Exercise |
Below are the records. Retype exactly the lines between the lines holding "n x).journal = s.journal := rfl" and "n x).handover = s.handover := rfl", inclusive.

Data extract |
@[simp] theorem State.setPage_pending (s : State) (p : Nat) (x : CompatPage) : (s.setPage p x).pending = s.pending := rfl
@[simp] theorem State.setPage_now (s : State) (p : Nat) (x : CompatPage) : (s.setPage p x).now = s.now := rfl
@[simp] theorem State.setPage_freeCtr (s : State) (p : Nat) (x : CompatPage) : (s.setPage p x).freeCtr = s.freeCtr := rfl
@[simp] theorem State.setPage_outbox (s : State) (p : Nat) (x : CompatPage) : (s.setPage p x).outbox = s.outbox := rfl
@[simp] theorem State.setPage_a12 (s : State) (p : Nat) (x : CompatPage) : (s.setPage p x).a12 = s.a12 := rfl
@[simp] theorem State.setPage_serial (s : State) (p : Nat) (x : CompatPage) : (s.setPage p x).serial = s.serial := rfl
@[simp] theorem State.setPage_host (s : State) (p : Nat) (x : CompatPage) : (s.setPage p x).host = s.host := rfl
@[simp] theorem State.setPage_cat (s : State) (p : Nat) (x : CompatPage) : (s.setPage p x).cat = s.cat := rfl
@[simp] theorem State.setPage_journal (s : State) (p : Nat) (x : CompatPage) : (s.setPage p x).journal = s.journal := rfl
@[simp] theorem State.setPage_ledger (s : State) (p : Nat) (x : CompatPage) : (s.setPage p x).ledger = s.ledger := rfl
@[simp] theorem State.setPage_entropy (s : State) (p : Nat) (x : CompatPage) : (s.setPage p x).entropy = s.entropy := rfl
@[simp] theorem State.setPage_store (s : State) (p : Nat) (x : CompatPage) : (s.setPage p x).store = s.store := rfl
@[simp] theorem State.setPage_boot (s : State) (p : Nat) (x : CompatPage) : (s.setPage p x).boot = s.boot := rfl
@[simp] theorem State.setPage_tamper (s : State) (p : Nat) (x : CompatPage) : (s.setPage p x).tamper = s.tamper := rfl
@[simp] theorem State.setPage_cont (s : State) (p : Nat) (x : CompatPage) : (s.setPage p x).cont = s.cont := rfl
@[simp] theorem State.setPage_cfgtx (s : State) (p : Nat) (x : CompatPage) : (s.setPage p x).cfgtx = s.cfgtx := rfl
@[simp] theorem State.setPage_handover (s : State) (p : Nat) (x : CompatPage) : (s.setPage p x).handover = s.handover := rfl
@[simp] theorem State.setPage_docW (s : State) (p : Nat) (x : CompatPage) : (s.setPage p x).docW = s.docW := rfl
@[simp] theorem State.setPage_docE (s : State) (p : Nat) (x : CompatPage) : (s.setPage p x).docE = s.docE := rfl
@[simp] theorem State.setPage_card0 (s : State) (p : Nat) (x : CompatPage) : (s.setPage p x).card0 = s.card0 := rfl
@[simp] theorem State.setPage_card1 (s : State) (p : Nat) (x : CompatPage) : (s.setPage p x).card1 = s.card1 := rfl
@[simp] theorem State.setPage_power (s : State) (p : Nat) (x : CompatPage) : (s.setPage p x).power = s.power := rfl
@[simp] theorem State.setPage_evlog (s : State) (p : Nat) (x : CompatPage) : (s.setPage p x).evlog = s.evlog := rfl

@[simp] theorem State.setLoan_pending (s : State) (n : Nat) (x : Loan) : (s.setLoan n x).pending = s.pending := rfl
@[simp] theorem State.setLoan_now (s : State) (n : Nat) (x : Loan) : (s.setLoan n x).now = s.now := rfl
@[simp] theorem State.setLoan_freeCtr (s : State) (n : Nat) (x : Loan) : (s.setLoan n x).freeCtr = s.freeCtr := rfl
@[simp] theorem State.setLoan_outbox (s : State) (n : Nat) (x : Loan) : (s.setLoan n x).outbox = s.outbox := rfl
@[simp] theorem State.setLoan_a12 (s : State) (n : Nat) (x : Loan) : (s.setLoan n x).a12 = s.a12 := rfl
@[simp] theorem State.setLoan_serial (s : State) (n : Nat) (x : Loan) : (s.setLoan n x).serial = s.serial := rfl
@[simp] theorem State.setLoan_host (s : State) (n : Nat) (x : Loan) : (s.setLoan n x).host = s.host := rfl
@[simp] theorem State.setLoan_work (s : State) (n : Nat) (x : Loan) : (s.setLoan n x).work = s.work := rfl
@[simp] theorem State.setLoan_journal (s : State) (n : Nat) (x : Loan) : (s.setLoan n x).journal = s.journal := rfl
@[simp] theorem State.setLoan_ledger (s : State) (n : Nat) (x : Loan) : (s.setLoan n x).ledger = s.ledger := rfl
@[simp] theorem State.setLoan_entropy (s : State) (n : Nat) (x : Loan) : (s.setLoan n x).entropy = s.entropy := rfl
@[simp] theorem State.setLoan_store (s : State) (n : Nat) (x : Loan) : (s.setLoan n x).store = s.store := rfl
@[simp] theorem State.setLoan_boot (s : State) (n : Nat) (x : Loan) : (s.setLoan n x).boot = s.boot := rfl
@[simp] theorem State.setLoan_tamper (s : State) (n : Nat) (x : Loan) : (s.setLoan n x).tamper = s.tamper := rfl
@[simp] theorem State.setLoan_cont (s : State) (n : Nat) (x : Loan) : (s.setLoan n x).cont = s.cont := rfl
@[simp] theorem State.setLoan_cfgtx (s : State) (n : Nat) (x : Loan) : (s.setLoan n x).cfgtx = s.cfgtx := rfl
@[simp] theorem State.setLoan_handover (s : State) (n : Nat) (x : Loan) : (s.setLoan n x).handover = s.handover := rfl
@[simp] theorem State.setLoan_docW (s : State) (n : Nat) (x : Loan) : (s.setLoan n x).docW = s.docW := rfl
@[simp] theorem State.setLoan_docE (s : State) (n : Nat) (x : Loan) : (s.setLoan n x).docE = s.docE := rfl
@[simp] theorem State.setLoan_card0 (s : State) (n : Nat) (x : Loan) : (s.setLoan n x).card0 = s.card0 := rfl
@[simp] theorem State.setLoan_card1 (s : State) (n : Nat) (x : Loan) : (s.setLoan n x).card1 = s.card1 := rfl
@[simp] theorem State.setLoan_power (s : State) (n : Nat) (x : Loan) : (s.setLoan n x).power = s.power := rfl
@[simp] theorem State.setLoan_evlog (s : State) (n : Nat) (x : Loan) : (s.setLoan n x).evlog = s.evlog := rfl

Your solution |
@[simp] theorem State.setLoan_journal (s : State) (n : Nat) (x : Loan) : (s.setLoan n x).journal = s.journal := rfl
@[simp] theorem State.setLoan_ledger (s : State) (n : Nat) (x : Loan) : (s.setLoan n x).ledger = s.ledger := rfl
@[simp] theorem State.setLoan_entropy (s : State) (n : Nat) (x : Loan) : (s.setLoan n x).entropy = s.entropy := rfl
@[simp] theorem State.setLoan_store (s : State) (n : Nat) (x : Loan) : (s.setLoan n x).store = s.store := rfl
@[simp] theorem State.setLoan_boot (s : State) (n : Nat) (x : Loan) : (s.setLoan n x).boot = s.boot := rfl
@[simp] theorem State.setLoan_tamper (s : State) (n : Nat) (x : Loan) : (s.setLoan n x).tamper = s.tamper := rfl
@[simp] theorem State.setLoan_cont (s : State) (n : Nat) (x : Loan) : (s.setLoan n x).cont = s.cont := rfl
@[simp] theorem State.setLoan_cfgtx (s : State) (n : Nat) (x : Loan) : (s.setLoan n x).cfgtx = s.cfgtx := rfl
@[simp] theorem State.setLoan_handover (s : State) (n : Nat) (x : Loan) : (s.setLoan n x).handover = s.handover := rfl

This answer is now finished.